__Work task__
What appears from the first line of the data below through the line containing "def guardNeed (g", both included, should be copied exactly, and nothing else.

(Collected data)
******
/-- The words an operation needs in an input queue by its window indices (R183). -/
def windowNeed (op : Nat) (w : CellWord) (q : BitVec 2) : Nat :=
  if op = 0xC3 then (match w.a with | .iq i _ => if i = q then (wadpSpan w).2 + 1 else 0 | _ => 0)
  else ((sources op w).map fun o => match o with
    | .iq i j => if i = q then j.toNat + 1 else 0
    | _ => 0).foldl max 0

/-! ### Guards (R183, R209) -/

def guardPreds (g : BitVec 64) (k : BitVec 8) : Bool :=
  (List.range 8).all fun i =>
    match getF g (49 + 2 * i) (48 + 2 * i) with
    | 1 => !k.getLsbD i
    | 2 => k.getLsbD i
    | 3 => false
    | _ => true
def guardNeed (g : BitVec 64) (q : BitVec 2) : Nat :=
  if g.getLsbD (44 + q.toNat) then getF g (30 + 3 * q.toNat) (28 + 3 * q.toNat) + 1 else 0
def guardOut (g : BitVec 64) (q : BitVec 2) : Bool := g.getLsbD (40 + q.toNat)

/-- Opcodes whose firing takes a reorder entry of the address port (R193, R252, R286, R289). -/
def takesEntry (op : Nat) : Bool := op ∈ [0x65, 0x66, 0x67, 0x68, 0x69, 0x6A, 0xE5, 0xE8]

def queues4 : List (BitVec 2) := [0, 1, 2, 3]

/-- Whether a port entry is a running walk (R253). -/
def PortEntry.isWalk (e : PortEntry) : Bool := match e.op with | .walk _ _ _ _ _ => true | _ => false
/-- The register that a port entry will write. -/
def PortEntry.target (e : PortEntry) : Option (BitVec 4) := match e.dest with | .reg i => some i | _ => none

/-- What the operation itself needs, in place of or beside the operand needs (R183, R249, R281, R283, R284, R291). -/
def Cell.opReady (c : Cell) (credits : Nat) (op : Nat) (w : CellWord) : Bool :=
  let has := fun (o : Operand) => match o with
    | .iq q j => j.toNat + 1 ≤ c.iq[q.toNat].filled
    | _ => true
  let space := fun (o : Operand) => match o with
    | .oq q => 1 ≤ c.room q
    | _ => true
  match op with
  | 0xE0 => if c.k.getLsbD (w.cf 0 3) then has w.a && space w.dst else has w.b
  | 0xE2 => (has w.a || has w.b) && space w.dst
  | 0xE3 =>
    let t := BitVec.ofNat 2 (w.cf 0 2)
    (has w.a && has w.b) && (1 ≤ c.room t || space w.dst)
  | 0x62 =>
    (match w.a with
      | .iq q _ =>
        let first := (c.iq[q.toNat].words.take (w.cf 0 4))
        first.length = w.cf 0 4 && first.all fun x => !(x.token && (x.kind = 1 || x.kind = 2 || x.kind = 3))
      | _ => true) &&
    (match w.dst with
      | .oq q => w.cf 0 4 ≤ c.room q
      | _ => true)
  | 0xEA => 1 ≤ credits && has w.a
  | _ => (queues4.all fun q => windowNeed op w q ≤ c.iq[q.toNat].filled) && space w.dst

/-- Whether the selector of a steer is true: a predicate, or lane 0 of a word (R284). -/
def Firing.steer (f : Firing) : Bool := laneOf (f.raw f.w.b).payload 0 ≠ 0

/-- The effective guard of a slot (R183, R193, R252). -/
def State.guardHolds (s : State) (t : Site) : Bool :=
  let c := s.cell t.p t.m
  let (opw, g) := c.slotWords t.ctx t.slot
  match Decode.cell opw with
  | .error _ => false
  | .ok i =>
    match i.cellParts? with
    | none => false
    | some (opb, w) =>
      let op := opb.toNat
      let steered := op ≠ 0xE3 ||
        (let f : Firing := ⟨s, t, c, op, w⟩
         if f.steer then 1 ≤ c.room (BitVec.ofNat 2 (w.cf 0 2))
         else match w.dst with | .oq q => 1 ≤ c.room q | _ => false)
      let pending := c.port.filterMap PortEntry.target
      let touched := (w.dst :: sources op w).filterMap fun o => match o with | .reg i => some i | _ => none
      guardPreds g c.k &&
      (queues4.all fun q => guardNeed g q ≤ c.iq[q.toNat].filled && (!guardOut g q || 1 ≤ c.room q)) &&
      c.opReady (s.parcel t.p).credits op w && steered &&
      (!takesEntry op || (c.port.length < 32 && !c.port.any PortEntry.isWalk)) &&
      (touched.all fun i => i ∉ pending) &&
      (match w.a with | .handle h => 2 ≤ bufState (s.buffer t.p h.toNat) | _ => true)
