-- ==== Sys2Proof/Machine/CellLanes.lean ====
section
/-! DEFINITION. Elements of a cell's words, their validity, and the element-wise operations that the cell
instructions share (R32, R44, R230-R234). -/

namespace Sys2Proof.Machine

/-- The format tag of a destination type 0-14 (R44). -/
def typeTag (t : Nat) : BitVec 4 := if t ≤ 4 then 0 else if t ≤ 8 then 1 else 2
/-- Signed integer types (R230). -/
def signedTy (t : Nat) : Bool := t ∈ [0, 3, 5, 9]

/-- A 32-bit value in a 64-bit element (R230). -/
def extend32 (signed : Bool) (v : BitVec 32) : Nat :=
  if signed then (v.signExtend 64).toNat else v.toNat

/-- The elements of a source for a type (R32, R230). A 64-bit element of a constant or special is the 32-bit value of
its even lane, extended (DEDUCED for `%lane`, whose lanes differ). -/
def Source.values (x : Source) (t : Nat) : List Nat :=
  let w := CellWord.width t
  if w = 64 && x.word.isNone && !x.isReg then
    (List.range 8).map fun i => extend32 (signedTy t) (laneOf x.payload (2 * i))
  else elems w x.payload

/-- Whether element `i` of a type is valid under a lane mask (R232). -/
def elemValid (t : Nat) (mask : BitVec 16) (i : Nat) : Bool :=
  let w := CellWord.width t
  if w = 64 then mask.getLsbD (2 * i) && mask.getLsbD (2 * i + 1) else mask.getLsbD (i * w / 32)
/-- The validity of a word's elements, in order. -/
def elemMask (t : Nat) (mask : BitVec 16) : List Bool := (List.range (CellWord.count t)).map (elemValid t mask)

/-- The lanes that hold only valid elements (R232). -/
def lanesValid (t : Nat) (valid : List Bool) : BitVec 16 :=
  let w := CellWord.width t
  BitVec.ofNat 16 (packNat 1 ((List.range 16).map fun l =>
    let ok := if w = 64 then valid.getD (l / 2) false
      else (List.range (32 / w)).all fun j => valid.getD (32 / w * l + j) false
    if ok then 1 else 0))

/-- The word of a type's elements and a lane mask. -/
def resultWord (t : Nat) (vals : List Nat) (mask : BitVec 16) : LinkWord :=
  dataWord (pack (CellWord.width t) vals) (mask.setWidth 32) (typeTag t)

/-- The type of a firing. -/
def Firing.ty (f : Firing) : Nat := f.w.ty.toNat

/-- The elements of an operand with the mask it contributes (R44). -/
def Firing.operand (f : Firing) (o : Operand) : Except CellStop (List Nat × BitVec 16) :=
  match f.read o with
  | .ok x => .ok (x.values f.ty, x.mask)
  | .error e => .error e

/-- The elements of sources A, B and C, an absent one as zeros, and the result's mask. -/
def Firing.operands (f : Firing) : Except CellStop (List Nat × List Nat × List Nat × BitVec 16) := do
  let a ← f.operand f.w.a
  let b ← f.operand f.w.b
  let c ← f.operand (cOperand f.op f.w)
  .ok (a.1, b.1, c.1, a.2 &&& b.2 &&& c.2)

/-- Apply a function to the elements of three lists. -/
def zip3 (g : Nat → Nat → Nat → Nat) : List Nat → List Nat → List Nat → List Nat
  | a :: as, b :: bs, c :: cs => g a b c :: zip3 g as bs cs
  | _, _, _ => []

/-- An element-wise instruction (R231, R232, R234). -/
def Firing.each (f : Firing) (g : Nat → Nat → Nat → Nat) : Except CellStop Effect := do
  let x ← f.operands
  .ok (f.write (resultWord f.ty (zip3 g x.1 x.2.1 x.2.2.1) x.2.2.2))

/-- Exact arithmetic on elements read as the type says; the result is narrowed by `narrow`. -/
def Firing.arith (f : Firing) (narrow : Int → Nat) (g : Int → Int → Int → Int) : Except CellStop Effect :=
  let w := CellWord.width f.ty
  let v := intOf w (signedTy f.ty)
  f.each fun a b c => narrow (g (v a) (v b) (v c))
/-- Arithmetic that wraps (R235). -/
def Firing.wrapping (f : Firing) (g : Int → Int → Int → Int) : Except CellStop Effect :=
  f.arith (wrapInt (CellWord.width f.ty)) g
/-- Arithmetic that saturates (R235). -/
def Firing.saturating (f : Firing) (g : Int → Int → Int → Int) : Except CellStop Effect :=
  f.arith (fun v => wrapInt (CellWord.width f.ty) (satInt (CellWord.width f.ty) (signedTy f.ty) v)) g

/-- Combine neighbours of a list. -/
def pairUp {α : Type} (g : α → α → α) : List α → List α
  | a :: b :: l => g a b :: pairUp g l
  | l => l
/-- The pairwise tree over a list whose length is a power of two (R51). -/
def treeFold {α : Type} (g : α → α → α) : Nat → List α → List α
  | 0, l => l
  | n + 1, l => treeFold g n (pairUp g l)
/-- The left fold's prefixes (R51). -/
def prefixes {α : Type} (g : α → α → α) : Option α → List α → List α
  | _, [] => []
  | none, x :: l => x :: prefixes g (some x) l
  | some s, x :: l => let y := g s x; y :: prefixes g (some y) l

end Sys2Proof.Machine
end

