-- ==== Sys2Proof/Machine/CellInt.lean ====
section
/-! DEFINITION. Cell instructions: integer arithmetic, shifts, logic, bit counts, bit fields, compare, select, moves
across lanes, reductions, dot products and predicate logic (R229-R246). -/

namespace Sys2Proof.Machine

/-! ### Integer arithmetic (R235) -/

/-- `IADD`. -/
def execIadd (w : CellWord) (s : State) : Host.Outcome State Fault Refusal :=
  .next (s.fire 0x00 w fun f => f.wrapping fun a b _ => a + b)
/-- `ISUB`. -/
def execIsub (w : CellWord) (s : State) : Host.Outcome State Fault Refusal :=
  .next (s.fire 0x01 w fun f => f.wrapping fun a b _ => a - b)
/-- `IADDS`. -/
def execIadds (w : CellWord) (s : State) : Host.Outcome State Fault Refusal :=
  .next (s.fire 0x02 w fun f => f.saturating fun a b _ => a + b)
/-- `ISUBS`. -/
def execIsubs (w : CellWord) (s : State) : Host.Outcome State Fault Refusal :=
  .next (s.fire 0x03 w fun f => f.saturating fun a b _ => a - b)
/-- `IMUL`. -/
def execImul (w : CellWord) (s : State) : Host.Outcome State Fault Refusal :=
  .next (s.fire 0x04 w fun f => f.wrapping fun a b _ => a * b)
/-- `IMULH`: the high half of the exact product. -/
def execImulh (w : CellWord) (s : State) : Host.Outcome State Fault Refusal :=
  .next (s.fire 0x05 w fun f => f.wrapping fun a b _ => a * b / 2 ^ CellWord.width f.ty)
/-- `IMAD`. -/
def execImad (w : CellWord) (s : State) : Host.Outcome State Fault Refusal :=
  .next (s.fire 0x06 w fun f => f.wrapping fun a b c => a * b + c)
/-- `IMIN`. -/
def execImin (w : CellWord) (s : State) : Host.Outcome State Fault Refusal :=
  .next (s.fire 0x07 w fun f => f.wrapping fun a b _ => min a b)
/-- `IMAX`. -/
def execImax (w : CellWord) (s : State) : Host.Outcome State Fault Refusal :=
  .next (s.fire 0x08 w fun f => f.wrapping fun a b _ => max a b)
/-- `IABS`. -/
def execIabs (w : CellWord) (s : State) : Host.Outcome State Fault Refusal :=
  .next (s.fire 0x09 w fun f => f.wrapping fun a _ _ => (a.natAbs : Int))
/-- `INEG`. -/
def execIneg (w : CellWord) (s : State) : Host.Outcome State Fault Refusal :=
  .next (s.fire 0x0A w fun f => f.wrapping fun a _ _ => -a)
/-- `IAVG`. -/
def execIavg (w : CellWord) (s : State) : Host.Outcome State Fault Refusal :=
  .next (s.fire 0x0B w fun f => f.wrapping fun a b _ => (a + b + 1) / 2)

/-! ### Shifts and logic (R236) -/

/-- Logical right shift. -/
def shiftRight (w a n : Nat) : Nat := if w ≤ n then 0 else a / 2 ^ n
/-- Left shift within a width. -/
def shiftLeft (w a n : Nat) : Nat := if w ≤ n then 0 else a * 2 ^ n % 2 ^ w
/-- Arithmetic right shift. -/
def shiftArith (w a n : Nat) : Nat := wrapInt w (intOf w true a / 2 ^ min n w)
/-- Rotate left. -/
def rotateLeft (w a n : Nat) : Nat := (a * 2 ^ (n % w) + a / 2 ^ (w - n % w)) % 2 ^ w
/-- Complement within a width. -/
def complement (w a : Nat) : Nat := 2 ^ w - 1 - a

/-- `SHL`. -/
def execShl (w : CellWord) (s : State) : Host.Outcome State Fault Refusal :=
  .next (s.fire 0x0C w fun f => f.each fun a b _ => shiftLeft (CellWord.width f.ty) a b)
/-- `SHR`. -/
def execShr (w : CellWord) (s : State) : Host.Outcome State Fault Refusal :=
  .next (s.fire 0x0D w fun f => f.each fun a b _ => shiftRight (CellWord.width f.ty) a b)
/-- `SAR`. -/
def execSar (w : CellWord) (s : State) : Host.Outcome State Fault Refusal :=
  .next (s.fire 0x0E w fun f => f.each fun a b _ => shiftArith (CellWord.width f.ty) a b)
/-- `ROT`. -/
def execRot (w : CellWord) (s : State) : Host.Outcome State Fault Refusal :=
  .next (s.fire 0x0F w fun f => f.each fun a b _ => rotateLeft (CellWord.width f.ty) a b)
/-- `AND` of a cell. -/
def execCellAnd (w : CellWord) (s : State) : Host.Outcome State Fault Refusal :=
  .next (s.fire 0x10 w fun f => f.each fun a b _ => a &&& b)
/-- `OR` of a cell. -/
def execCellOr (w : CellWord) (s : State) : Host.Outcome State Fault Refusal :=
  .next (s.fire 0x11 w fun f => f.each fun a b _ => a ||| b)
/-- `XOR` of a cell. -/
def execCellXor (w : CellWord) (s : State) : Host.Outcome State Fault Refusal :=
  .next (s.fire 0x12 w fun f => f.each fun a b _ => a ^^^ b)
/-- `ANDN`. -/
def execAndn (w : CellWord) (s : State) : Host.Outcome State Fault Refusal :=
  .next (s.fire 0x13 w fun f => f.each fun a b _ => a &&& complement (CellWord.width f.ty) b)
/-- `NOT`. -/
def execNot (w : CellWord) (s : State) : Host.Outcome State Fault Refusal :=
  .next (s.fire 0x14 w fun f => f.each fun a _ _ => complement (CellWord.width f.ty) a)

/-! ### Bit counts and bit fields (R54, R237, R238) -/

/-- `FFS` of a value. -/
def ffsNat (w x : Nat) : Nat := if x = 0 then 0 else ctzNat w x + 1
/-- The lowest `w` bits in reverse order. -/
def reverseBits : Nat → Nat → Nat
  | 0, _ => 0
  | w + 1, x => x % 2 * 2 ^ w + reverseBits w (x / 2)
/-- `BFX` of a value. -/
def extractField (w : Nat) (signed : Bool) (pos width a : Nat) : Nat :=
  wrapInt w (intOf width signed (a / 2 ^ pos % 2 ^ width))
/-- `BFI` of two values. -/
def insertField (pos width a b : Nat) : Nat :=
  b % 2 ^ pos + a % 2 ^ width * 2 ^ pos + b / 2 ^ (pos + width) * 2 ^ (pos + width)

/-- `CLZ` of a cell. -/
def execCellClz (w : CellWord) (s : State) : Host.Outcome State Fault Refusal :=
  .next (s.fire 0x15 w fun f => f.each fun a _ _ => clzNat (CellWord.width f.ty) a)
/-- `CTZ` of a cell. -/
def execCellCtz (w : CellWord) (s : State) : Host.Outcome State Fault Refusal :=
  .next (s.fire 0x16 w fun f => f.each fun a _ _ => ctzNat (CellWord.width f.ty) a)
/-- `FFS`. -/
def execFfs (w : CellWord) (s : State) : Host.Outcome State Fault Refusal :=
  .next (s.fire 0x17 w fun f => f.each fun a _ _ => ffsNat (CellWord.width f.ty) a)
/-- `POPC` of a cell. -/
def execCellPopc (w : CellWord) (s : State) : Host.Outcome State Fault Refusal :=
  .next (s.fire 0x18 w fun f => f.each fun a _ _ => popcNat (CellWord.width f.ty) a)
/-- `BREV`. -/
def execBrev (w : CellWord) (s : State) : Host.Outcome State Fault Refusal :=
  .next (s.fire 0x19 w fun f => f.each fun a _ _ => reverseBits (CellWord.width f.ty) a)
/-- `BFX`. -/
def execBfx (w : CellWord) (s : State) : Host.Outcome State Fault Refusal :=
  .next (s.fire 0x1A w fun f => f.each fun a _ _ =>
    extractField (CellWord.width f.ty) (signedTy f.ty) (w.cf 0 6) (w.cf 6 6 + 1) a)
/-- `BFI`. -/
def execBfi (w : CellWord) (s : State) : Host.Outcome State Fault Refusal :=
  .next (s.fire 0x1B w fun f => f.each fun a b _ => insertField (w.cf 0 6) (w.cf 6 6 + 1) a b)

/-! ### Compare, select and move (R239-R242) -/

/-- A condition of `ICMP` on two values. -/
def conditionHolds (cond : Nat) (a b : Int) : Bool :=
  match cond with
  | 0 => a = b
  | 1 => a ≠ b
  | 2 => a < b
  | 3 => a ≤ b
  | 4 => b < a
  | _ => b ≤ a

/-- The result of a compare: a word of all ones and zeros, or a predicate over the valid elements (R239). -/
def Firing.judge (f : Firing) (all : Bool) (mask : BitVec 16) (res : List Bool) : Effect :=
  match f.w.dst with
  | .pred _ =>
    let valid := elemMask f.ty mask
    let b := if all then (res.zip valid).all fun e => !e.2 || e.1 else (res.zip valid).any fun e => e.2 && e.1
    { f.quiet with pred := some b }
  | _ => f.write (resultWord f.ty (res.map fun b => if b then 2 ^ CellWord.width f.ty - 1 else 0) mask)

/-- `ICMP`. -/
def execIcmp (w : CellWord) (s : State) : Host.Outcome State Fault Refusal :=
  .next (s.fire 0x40 w fun f => do
    let x ← f.operands
    let v := intOf (CellWord.width f.ty) (signedTy f.ty)
    .ok (f.judge (w.cf 3 1 = 1) x.2.2.2 (List.zipWith (fun a b => conditionHolds (w.cf 0 3) (v a) (v b)) x.1 x.2.1)))

/-- `SEL`. -/
def execSel (w : CellWord) (s : State) : Host.Outcome State Fault Refusal :=
  .next (s.fire 0x41 w fun f => f.each fun a b c => if c ≠ 0 then a else b)

/-- The word of a source as a move passes it on; a register's word gets no other sideband (R44, R241). -/
def Source.link (x : Source) : LinkWord :=
  match x.word with
  | some l => l
  | none => dataWord x.payload x.scale x.tag
/-- A copied word for a destination; no token enters a lane register (R241). -/
def Firing.move (f : Firing) (x : LinkWord) : Except CellStop Effect :=
  match f.w.dst with
  | .reg _ => if x.token then .error cellIllegal else .ok (f.write x)
  | _ => .ok (f.write x)

/-- `MOV`. -/
def execMov (w : CellWord) (s : State) : Host.Outcome State Fault Refusal :=
  .next (s.fire 0x42 w fun f => do
    let x ← f.read w.a
    f.move x.link)

/-- `MOVC`. -/
def execMovc (w : CellWord) (s : State) : Host.Outcome State Fault Refusal :=
  .next (s.fire 0x43 w fun f =>
    let v := wrapInt (CellWord.width f.ty) (intOf 12 (signedTy f.ty) w.c.toNat)
    .ok (f.write (resultWord f.ty (List.replicate (CellWord.count f.ty) v) 0xFFFF)))

/-! ### Elements across lanes (R243) -/

/-- A word whose elements carry their validity (R232). -/
def Firing.carry (f : Firing) (l : List (Nat × Bool)) : Effect :=
  f.write (resultWord f.ty (l.map (·.1)) (lanesValid f.ty (l.map (·.2))))
/-- The elements of an operand with their validity, a register's own included (R44, R232). -/
def Firing.marked (f : Firing) (o : Operand) : Except CellStop (List (Nat × Bool)) := do
  let x ← f.read o
  .ok ((x.values f.ty).zip (elemMask f.ty x.ownMask))

/-- `BCST`. -/
def execBcst (w : CellWord) (s : State) : Host.Outcome State Fault Refusal :=
  .next (s.fire 0x44 w fun f => do
    let a ← f.marked w.a
    .ok (f.carry (List.replicate (CellWord.count f.ty) (a.getD (w.cf 0 6) (0, false)))))
/-- `LPRM`. -/
def execLprm (w : CellWord) (s : State) : Host.Outcome State Fault Refusal :=
  .next (s.fire 0x45 w fun f => do
    let a ← f.marked w.a
    let b ← f.marked w.b
    .ok (f.carry (b.map fun i =>
      let e := a.getD (i.1 % CellWord.count f.ty) (0, false)
      (e.1, e.2 && i.2))))
/-- `LSHF`. -/
def execLshf (w : CellWord) (s : State) : Host.Outcome State Fault Refusal :=
  .next (s.fire 0x46 w fun f => do
    let a ← f.marked w.a
    let b ← f.marked w.b
    .ok (f.carry (((a ++ b).drop (w.cf 0 7)).take (CellWord.count f.ty))))

/-! ### Reductions and scans (R51, R244) -/

/-- The identity of a combining operation. -/
def reduceIdentity (op w : Nat) (signed : Bool) : Int :=
  match op with
  | 2 => if signed then 2 ^ (w - 1) - 1 else 2 ^ w - 1
  | 3 => if signed then -(2 ^ (w - 1)) else 0
  | 4 => if signed then -1 else 2 ^ w - 1
  | _ => 0
/-- Combine two values; sums are exact until they are written. -/
def reduceStep (op w : Nat) (signed : Bool) (x y : Int) : Int :=
  match op with
  | 0 | 1 => x + y
  | 2 => min x y
  | 3 => max x y
  | 4 => intOf w signed (wrapInt w x &&& wrapInt w y)
  | 5 => intOf w signed (wrapInt w x ||| wrapInt w y)
  | _ => intOf w signed (wrapInt w x ^^^ wrapInt w y)
/-- The written result: `.adds` saturates once, the rest wrap. -/
def reduceWrite (op w : Nat) (signed : Bool) (v : Int) : Nat :=
  wrapInt w (if op = 1 then satInt w signed v else v)
/-- The values that a reduction combines, an invalid one as the identity. -/
def Firing.reduced (f : Firing) (op : Nat) : Except CellStop (List Int × List Bool) := do
  let a ← f.marked f.w.a
  let w := CellWord.width f.ty
  .ok (a.map fun e => if e.2 then intOf w (signedTy f.ty) e.1 else reduceIdentity op w (signedTy f.ty), a.map (·.2))

/-- `REDI`. -/
def execRedi (w : CellWord) (s : State) : Host.Outcome State Fault Refusal :=
  .next (s.fire 0x47 w fun f => do
    let op := w.cf 0 3
    let wd := CellWord.width f.ty
    let x ← f.reduced op
    let v := (treeFold (reduceStep op wd (signedTy f.ty)) 6 x.1).headD 0
    let r := reduceWrite op wd (signedTy f.ty) v
    .ok (f.write (resultWord f.ty [r] (if wd = 64 then 3 else 1))))
/-- `SCNI`. -/
def execScni (w : CellWord) (s : State) : Host.Outcome State Fault Refusal :=
  .next (s.fire 0x48 w fun f => do
    let op := w.cf 0 3
    let wd := CellWord.width f.ty
    let x ← f.reduced op
    let l := prefixes (reduceStep op wd (signedTy f.ty)) none x.1
    .ok (f.carry ((l.map (reduceWrite op wd (signedTy f.ty))).zip x.2)))

/-! ### Dot products and predicate logic (R53, R245, R246) -/

/-- A dot product of each lane's elements with an accumulator, saturated once. -/
def Firing.dot (f : Firing) : Except CellStop Effect := do
  let a ← f.operand f.w.a
  let b ← f.operand f.w.b
  let c ← f.read (cOperand f.op f.w)
  let w := CellWord.width f.ty
  let sg := signedTy f.ty
  let prods := List.zipWith (fun x y => intOf w sg x * intOf w sg y) a.1 b.1
  let res := (List.range 16).map fun l =>
    let t := ((prods.drop (32 / w * l)).take (32 / w)).foldl (· + ·) (intOf 32 sg (laneOf c.payload l).toNat)
    wrapInt 32 (satInt 32 sg t)
  .ok (f.write (resultWord 0 res (a.2 &&& b.2 &&& c.mask)))

/-- `DOT4`. -/
def execDot4 (w : CellWord) (s : State) : Host.Outcome State Fault Refusal :=
  .next (s.fire 0x49 w fun f => f.dot)
/-- `DOT2`. -/
def execDot2 (w : CellWord) (s : State) : Host.Outcome State Fault Refusal :=
  .next (s.fire 0x4A w fun f => f.dot)
/-- The value of a predicate source; none reads as 0. -/
def Firing.predicate (f : Firing) (o : Operand) : Nat :=
  match o with
  | .pred k => if f.c.k.getLsbD k.toNat then 1 else 0
  | _ => 0
/-- `KOP`. -/
def execKop (w : CellWord) (s : State) : Host.Outcome State Fault Refusal :=
  .next (s.fire 0x4B w fun f =>
    .ok { f.quiet with pred := some (w.c.getLsbD (2 * f.predicate w.a + f.predicate w.b)) })

end Sys2Proof.Machine
end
******
__Answer to this exercise__
/-- The words an operation needs in an input queue by its window indices (R183). -/
def windowNeed (op : Nat) (w : CellWord) (q : BitVec 2) : Nat :=
  if op = 0xC3 then (match w.a with | .iq i _ => if i = q then (wadpSpan w).2 + 1 else 0 | _ => 0)
  else ((sources op w).map fun o => match o with
    | .iq i j => if i = q then j.toNat + 1 else 0
    | _ => 0).foldl max 0

/-! ### Guards (R183, R209) -/

def guardPreds (g : BitVec 64) (k : BitVec 8) : Bool :=
  (List.range 8).all fun i =>
    match getF g (49 + 2 * i) (48 + 2 * i) with
    | 1 => !k.getLsbD i
    | 2 => k.getLsbD i
    | 3 => false
    | _ => true
def guardNeed (g : BitVec 64) (q : BitVec 2) : Nat :=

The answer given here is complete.